((

@[simp] theorem modTsk_tsk (f : Tsk → Tsk) (s : State) : (modTsk f s).tsk = f s.tsk := rfl
@[simp] theorem modTsk_pending (f : Tsk → Tsk) (s : State) : (modTsk f s).pending = s.pending := rfl
@[simp] theorem modTsk_tb (f : Tsk → Tsk) (s : State) : (modTsk f s).tb = s.tb := rfl
@[simp] theorem modTsk_eth (f : Tsk → Tsk) (s : State) : (modTsk f s).eth = s.eth := rfl
@[simp] theorem modTsk_ing (f : Tsk → Tsk) (s : State) : (modTsk f s).ing = s.ing := rfl
@[simp] theorem modTsk_aln (f : Tsk → Tsk) (s : State) : (modTsk f s).aln = s.aln := rfl
@[simp] theorem modTsk_svf (f : Tsk → Tsk) (s : State) : (modTsk f s).svf = s.svf := rfl
@[simp] theorem modTsk_osc (f : Tsk → Tsk) (s : State) : (modTsk f s).osc = s.osc := rfl
@[simp] theorem modTsk_isl (f : Tsk → Tsk) (s : State) : (modTsk f s).isl = s.isl := rfl
@[simp] theorem modTsk_sch (f : Tsk → Tsk) (s : State) : (modTsk f s).sch = s.sch := rfl
@[simp] theorem modTsk_cap (f : Tsk → Tsk) (s : State) : (modTsk f s).cap = s.cap := rfl
@[simp] theorem modTsk_mtr (f : Tsk → Tsk) (s : State) : (modTsk f s).mtr = s.mtr := rfl
@[simp] theorem modTsk_arb (f : Tsk → Tsk) (s : State) : (modTsk f s).arb = s.arb := rfl
@[simp] theorem modTsk_pub (f : Tsk → Tsk) (s : State) : (modTsk f s).pub = s.pub := rfl
@[simp] theorem modTsk_cfg (f : Tsk → Tsk) (s : State) : (modTsk f s).cfg = s.cfg := rfl
@[simp] theorem modTsk_hp (f : Tsk → Tsk) (s : State) : (modTsk f s).hp = s.hp := rfl
@[simp] theorem modTsk_pair (f : Tsk → Tsk) (s : State) : (modTsk f s).pair = s.pair := rfl
@[simp] theorem modTsk_sec (f : Tsk → Tsk) (s : State) : (modTsk f s).sec = s.sec := rfl
@[simp] theorem modTsk_nv (f : Tsk → Tsk) (s : State) : (modTsk f s).nv = s.nv := rfl
@[simp] theorem modTsk_vbat (f : Tsk → Tsk) (s : State) : (modTsk f s).vbat = s.vbat := rfl
@[simp] theorem modTsk_part (f : Tsk → Tsk) (s : State) : (modTsk f s).part = s.part := rfl
@[simp] theorem modTsk_fuses (f : Tsk → Tsk) (s : State) : (modTsk f s).fuses = s.fuses := rfl
@[simp] theorem modTsk_pwr (f : Tsk → Tsk) (s : State) : (modTsk f s).pwr = s.pwr := rfl
@[simp] theorem modTsk_cnt (f : Tsk → Tsk) (s : State) : (modTsk f s).cnt = s.cnt := rfl
@[simp] theorem modTsk_limits (f : Tsk → Tsk) (s : State) : (modTsk f s).limits = s.limits := rfl
@[simp] theorem modTsk_evLog (f : Tsk → Tsk) (s : State) : (modTsk f s).evLog = s.evLog := rfl
@[simp] theorem modTsk_evLogSeq (f : Tsk → Tsk) (s : State) : (modTsk f s).evLogSeq = s.evLogSeq := rfl
@[simp] theorem modTsk_free (f : Tsk → Tsk) (s : State) : (modTsk f s).free = s.free := rfl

))

== PROBLEM TO SOLVE ==
Within the material above, the line with "s.sch := rfl" opens the range and the line with "s.cnt := rfl" closes it; reproduce that range word for word.

== EXPECTED ANSWER ==
@[simp] theorem modTsk_sch (f : Tsk → Tsk) (s : State) : (modTsk f s).sch = s.sch := rfl
@[simp] theorem modTsk_cap (f : Tsk → Tsk) (s : State) : (modTsk f s).cap = s.cap := rfl
@[simp] theorem modTsk_mtr (f : Tsk → Tsk) (s : State) : (modTsk f s).mtr = s.mtr := rfl
@[simp] theorem modTsk_arb (f : Tsk → Tsk) (s : State) : (modTsk f s).arb = s.arb := rfl
@[simp] theorem modTsk_pub (f : Tsk → Tsk) (s : State) : (modTsk f s).pub = s.pub := rfl
@[simp] theorem modTsk_cfg (f : Tsk → Tsk) (s : State) : (modTsk f s).cfg = s.cfg := rfl
@[simp] theorem modTsk_hp (f : Tsk → Tsk) (s : State) : (modTsk f s).hp = s.hp := rfl
@[simp] theorem modTsk_pair (f : Tsk → Tsk) (s : State) : (modTsk f s).pair = s.pair := rfl
@[simp] theorem modTsk_sec (f : Tsk → Tsk) (s : State) : (modTsk f s).sec = s.sec := rfl
@[simp] theorem modTsk_nv (f : Tsk → Tsk) (s : State) : (modTsk f s).nv = s.nv := rfl
@[simp] theorem modTsk_vbat (f : Tsk → Tsk) (s : State) : (modTsk f s).vbat = s.vbat := rfl
@[simp] theorem modTsk_part (f : Tsk → Tsk) (s : State) : (modTsk f s).part = s.part := rfl
@[simp] theorem modTsk_fuses (f : Tsk → Tsk) (s : State) : (modTsk f s).fuses = s.fuses := rfl
@[simp] theorem modTsk_pwr (f : Tsk → Tsk) (s : State) : (modTsk f s).pwr = s.pwr := rfl
@[simp] theorem modTsk_cnt (f : Tsk → Tsk) (s : State) : (modTsk f s).cnt = s.cnt := rfl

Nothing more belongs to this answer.